When a line in the entries below contains the word "else", copy that line.

[Records contained in a dataset]
------------------------------------------------
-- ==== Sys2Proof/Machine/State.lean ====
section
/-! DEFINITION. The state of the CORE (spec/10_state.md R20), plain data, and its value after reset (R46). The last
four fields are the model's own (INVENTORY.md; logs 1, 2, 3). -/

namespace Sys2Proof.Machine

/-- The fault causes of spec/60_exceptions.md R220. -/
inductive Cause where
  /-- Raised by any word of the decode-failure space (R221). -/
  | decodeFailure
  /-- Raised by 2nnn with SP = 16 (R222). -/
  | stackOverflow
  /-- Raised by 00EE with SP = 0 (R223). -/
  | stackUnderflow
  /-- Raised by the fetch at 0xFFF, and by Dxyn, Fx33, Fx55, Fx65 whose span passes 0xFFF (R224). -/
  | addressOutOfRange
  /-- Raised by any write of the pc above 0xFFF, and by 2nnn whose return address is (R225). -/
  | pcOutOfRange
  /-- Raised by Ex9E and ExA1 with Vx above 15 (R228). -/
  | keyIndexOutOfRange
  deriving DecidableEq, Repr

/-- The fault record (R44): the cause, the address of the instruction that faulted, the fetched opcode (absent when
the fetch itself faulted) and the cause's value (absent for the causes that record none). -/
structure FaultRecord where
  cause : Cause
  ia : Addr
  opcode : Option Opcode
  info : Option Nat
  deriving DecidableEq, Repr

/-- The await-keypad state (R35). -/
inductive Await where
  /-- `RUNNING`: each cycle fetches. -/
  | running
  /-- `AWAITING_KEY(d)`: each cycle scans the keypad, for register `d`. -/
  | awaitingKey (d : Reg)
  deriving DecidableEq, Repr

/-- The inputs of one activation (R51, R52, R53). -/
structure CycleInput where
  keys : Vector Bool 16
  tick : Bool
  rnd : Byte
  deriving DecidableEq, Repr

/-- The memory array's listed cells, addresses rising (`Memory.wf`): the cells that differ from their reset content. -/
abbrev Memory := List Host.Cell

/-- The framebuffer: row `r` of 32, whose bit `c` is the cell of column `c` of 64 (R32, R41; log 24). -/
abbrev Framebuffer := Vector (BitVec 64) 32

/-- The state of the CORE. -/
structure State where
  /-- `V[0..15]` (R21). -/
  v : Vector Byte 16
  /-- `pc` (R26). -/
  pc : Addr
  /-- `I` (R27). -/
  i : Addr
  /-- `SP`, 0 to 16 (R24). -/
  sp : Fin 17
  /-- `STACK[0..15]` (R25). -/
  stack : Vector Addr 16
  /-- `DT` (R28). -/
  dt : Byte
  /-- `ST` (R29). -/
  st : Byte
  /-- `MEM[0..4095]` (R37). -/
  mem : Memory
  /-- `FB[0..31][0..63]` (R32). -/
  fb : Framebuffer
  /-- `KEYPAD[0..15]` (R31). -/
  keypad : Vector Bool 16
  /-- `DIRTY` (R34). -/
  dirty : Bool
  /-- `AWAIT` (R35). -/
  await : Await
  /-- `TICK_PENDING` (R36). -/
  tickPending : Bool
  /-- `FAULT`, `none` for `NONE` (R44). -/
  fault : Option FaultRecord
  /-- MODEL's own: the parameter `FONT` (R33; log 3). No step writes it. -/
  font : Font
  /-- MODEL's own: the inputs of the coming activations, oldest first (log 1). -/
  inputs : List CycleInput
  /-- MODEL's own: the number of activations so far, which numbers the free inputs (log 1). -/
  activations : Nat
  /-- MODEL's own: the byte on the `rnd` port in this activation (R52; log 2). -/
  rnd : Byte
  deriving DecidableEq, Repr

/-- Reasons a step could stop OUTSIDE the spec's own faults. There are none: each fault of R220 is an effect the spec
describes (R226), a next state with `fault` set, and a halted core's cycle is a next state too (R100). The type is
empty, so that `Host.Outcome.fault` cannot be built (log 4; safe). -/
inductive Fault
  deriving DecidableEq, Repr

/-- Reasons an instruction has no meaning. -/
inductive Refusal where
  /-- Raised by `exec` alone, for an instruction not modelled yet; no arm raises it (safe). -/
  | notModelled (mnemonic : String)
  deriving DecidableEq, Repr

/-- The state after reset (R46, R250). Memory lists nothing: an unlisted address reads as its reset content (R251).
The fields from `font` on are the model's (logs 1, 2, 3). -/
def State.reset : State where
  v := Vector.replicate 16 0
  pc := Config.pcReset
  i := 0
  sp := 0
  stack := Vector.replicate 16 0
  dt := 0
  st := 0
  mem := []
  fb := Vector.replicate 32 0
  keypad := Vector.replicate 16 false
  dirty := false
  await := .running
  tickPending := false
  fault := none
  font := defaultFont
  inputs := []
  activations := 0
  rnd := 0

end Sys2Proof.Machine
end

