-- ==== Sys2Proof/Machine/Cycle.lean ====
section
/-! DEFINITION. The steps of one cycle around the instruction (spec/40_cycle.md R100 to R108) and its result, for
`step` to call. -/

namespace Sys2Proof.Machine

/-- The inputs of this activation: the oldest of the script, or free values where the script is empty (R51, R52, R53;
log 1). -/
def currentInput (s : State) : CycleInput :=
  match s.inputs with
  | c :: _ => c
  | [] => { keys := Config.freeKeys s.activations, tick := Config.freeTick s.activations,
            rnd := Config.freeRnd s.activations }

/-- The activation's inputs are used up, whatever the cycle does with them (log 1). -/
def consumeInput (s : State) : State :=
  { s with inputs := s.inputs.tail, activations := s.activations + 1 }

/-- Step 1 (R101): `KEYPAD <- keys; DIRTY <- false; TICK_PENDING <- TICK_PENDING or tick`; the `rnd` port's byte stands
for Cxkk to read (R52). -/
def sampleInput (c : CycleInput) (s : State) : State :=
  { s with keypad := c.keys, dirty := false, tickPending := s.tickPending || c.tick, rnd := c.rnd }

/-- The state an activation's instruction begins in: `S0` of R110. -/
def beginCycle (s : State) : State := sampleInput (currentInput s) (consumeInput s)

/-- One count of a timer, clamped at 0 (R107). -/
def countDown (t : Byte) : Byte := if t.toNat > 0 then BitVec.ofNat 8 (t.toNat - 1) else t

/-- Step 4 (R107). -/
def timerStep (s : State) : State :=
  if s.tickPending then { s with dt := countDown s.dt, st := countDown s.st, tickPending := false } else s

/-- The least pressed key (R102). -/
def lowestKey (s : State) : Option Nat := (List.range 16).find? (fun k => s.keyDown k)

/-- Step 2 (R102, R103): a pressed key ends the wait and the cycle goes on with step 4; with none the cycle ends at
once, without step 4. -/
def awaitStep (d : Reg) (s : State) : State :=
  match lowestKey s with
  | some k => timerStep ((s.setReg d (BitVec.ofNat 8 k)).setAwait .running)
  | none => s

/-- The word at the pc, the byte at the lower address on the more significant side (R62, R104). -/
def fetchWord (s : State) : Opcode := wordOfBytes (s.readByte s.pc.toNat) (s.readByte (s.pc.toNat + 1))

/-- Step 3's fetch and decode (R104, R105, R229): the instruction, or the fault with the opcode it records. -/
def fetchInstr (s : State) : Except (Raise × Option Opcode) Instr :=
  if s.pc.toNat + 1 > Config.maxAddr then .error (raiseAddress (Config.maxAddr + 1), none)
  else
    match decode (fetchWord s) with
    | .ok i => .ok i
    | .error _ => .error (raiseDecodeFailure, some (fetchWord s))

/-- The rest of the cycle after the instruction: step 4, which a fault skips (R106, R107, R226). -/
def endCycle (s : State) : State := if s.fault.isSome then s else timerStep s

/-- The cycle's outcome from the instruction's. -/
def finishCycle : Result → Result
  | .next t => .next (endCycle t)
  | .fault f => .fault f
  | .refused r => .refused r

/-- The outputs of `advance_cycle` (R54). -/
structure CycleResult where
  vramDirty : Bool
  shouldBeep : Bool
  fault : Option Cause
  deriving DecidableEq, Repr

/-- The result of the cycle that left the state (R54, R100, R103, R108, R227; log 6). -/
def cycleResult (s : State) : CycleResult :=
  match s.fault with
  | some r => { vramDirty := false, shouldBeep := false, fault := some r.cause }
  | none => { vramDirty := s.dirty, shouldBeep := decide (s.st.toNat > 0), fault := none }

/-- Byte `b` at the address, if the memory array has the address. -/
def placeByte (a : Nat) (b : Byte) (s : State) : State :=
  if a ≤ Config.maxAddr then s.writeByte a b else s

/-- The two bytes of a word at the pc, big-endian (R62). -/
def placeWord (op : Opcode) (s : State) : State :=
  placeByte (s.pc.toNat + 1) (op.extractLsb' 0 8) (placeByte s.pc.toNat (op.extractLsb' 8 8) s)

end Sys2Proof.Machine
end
------------------------------------------------
▶ [FINISHED EXERCISE]:
def countDown (t : Byte) : Byte := if t.toNat > 0 then BitVec.ofNat 8 (t.toNat - 1) else t
  if s.tickPending then { s with dt := countDown s.dt, st := countDown s.st, tickPending := false } else s
  else
def endCycle (s : State) : State := if s.fault.isSome then s else timerStep s
  if a ≤ Config.maxAddr then s.writeByte a b else s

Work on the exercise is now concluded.